Anne Sallé: “Eating well is within everyone’s reach”

Latest News

Journalist and culinary expert, a friend of chefs for over 20 years, Anne Sallé today shares portraits and secrets of chefs, recipes, and great tips on “Mikuy,” her very fresh new gourmet blog. We’ve tasted it, and you know what? We absolutely loved it!

Every day or almost, Anne Sallé “cooks up” with the chefs: it’s her job to meet them, in their kitchens, and engage with them about tastes and flavors, products and techniques, their expertise and desires. “The word that comes up most in our discussions is ‘sharing,’” she says. Yes, chefs love to share, and they have things to share: the passion for the craft, the love of quality products, their desire to please the customer. That, too, is part of the French gastronomic meal classified by UNESCO.”

When the connection is established, the perspective on cuisine changes and becomes collaborative. “Each dish is a story, she continues, the result of experience and life, experiments, research, and sacrifices too. I have a lot of respect for that. In traditional media, the topic is not addressed from this angle. But discovering the behind-the-scenes is what fascinates me and what I want to share.”

She needed a specific platform, so she created her own: “Mikuy“, a blog aimed at creating a bond between chefs and the general public. “Eating well is not that complicated. It’s a good product, proper cooking, successful flavor combinations. Chefs know how to talk about it very well, so you just have to ask them!” she laughs.

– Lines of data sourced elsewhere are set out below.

-- ==== Sys2Proof/Machine/FrameEncode.lean ====
section
/-! DEFINITION. Frame encode (42_frame_encode): EncodeFrame as the pseudocode of R146 writes it, EncodeFrameFCS,
FRAME_ENCODE, FRAME_ENCODE_FCS. -/

namespace Sys2Proof.Machine

open Sys2Proof

/-- The discriminator of an outer, service tag (R79). -/
def serviceTag : Half := 0x88A8

/-- The discriminator of an inner or only, standard tag (R79). -/
def standardTag : Half := 0x8100

/-- `PackTCI` of a tag that may be absent (R141); an absent tag gives no bytes. -/
def packPresent (t : Option TagRecord) : Except Err (List Byte) :=
  match t with
  | none => .ok []
  | some t => packTCI t

/-- An output buffer being written and the offset of the next field (R146). -/
structure Writer where
  out : List Byte
  off : Nat
  deriving DecidableEq, Repr

/-- Step 4 for one tag layer (R144): when the tag is present, its discriminator and its packed control field. -/
def putTag (present : Bool) (discriminator : Half) (tci : List Byte) (w : Writer) : Writer :=
  if present then
    { out := writeBytes (memWrite w.out w.off 2 discriminator.toNat) (w.off + 2) tci, off := w.off + 4 }
  else w

/-- Steps 2 to 5 (R142 to R145): the buffer of length `N`, zero before the first write, so that the bytes after a
short payload are the padding. `otci` and `itci` are the packed control fields of the present tags. -/
def fillFrame (F : FrameRecord) (otci itci : List Byte) : List Byte :=
  let N := 12 + 4 * F.tagCount + 2 + max F.payload.length Config.minPayload
  let w : Writer := { out := writeBytes (writeBytes (zeros N) 0 (addrBytes F.dst)) 6 (addrBytes F.src), off := 12 }
  let w := putTag F.outer.isSome serviceTag otci w
  let w := putTag F.inner.isSome standardTag itci w
  writeBytes (memWrite w.out w.off 2 F.etherType.toNat) (w.off + 2) F.payload

/-- `EncodeFrame(F)` (R146): the stacking check (R140), then both identifier checks, outer first (R141), all before any
byte is produced. -/
def encodeFrame (F : FrameRecord) : Except Err (List Byte) :=
  if F.outer.isSome && F.inner.isNone then .error .invalidVlanStacking
  else do
    let otci ← packPresent F.outer
    let itci ← packPresent F.inner
    .ok (fillFrame F otci itci)

/-- `EncodeFrameFCS(F)` (R147): the errors of EncodeFrame propagate unchanged. -/
def encodeFrameFCS (F : FrameRecord) : Except Err (List Byte) :=
  (encodeFrame F).map appendFCS

/-- FRAME_ENCODE (R146). -/
def execFrameEncode (s : State) : Host.Outcome State Fault Refusal :=
  perform (frameOperand s) (fun F => (encodeFrame F).map .bytes) s

/-- FRAME_ENCODE_FCS (R147). -/
def execFrameEncodeFcs (s : State) : Host.Outcome State Fault Refusal :=
  perform (frameOperand s) (fun F => (encodeFrameFCS F).map .bytes) s

end Sys2Proof.Machine
end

In this atypical blog, you’ll find mouthfuls of chef portraits, as well as all the actors who make gastronomy, chef recipes, addresses, gourmet news, the agenda of must-not-miss events, the story of her getaways… And the good news is that from May 28, you will find Mikuy on Nice Premium once a week with her gourmet articles. To be enjoyed without moderation!

Everyone takes turns…
Nice Premium has interviewed Anne Sallé!

Mikuy“, what a fun name…

It’s the name of a little character I created for taste workshops for school children in Nice. It’s short, easy to remember, a bit cheeky, and it sounds gourmet. In the Quechua language, it means “to eat,” and it suits me perfectly…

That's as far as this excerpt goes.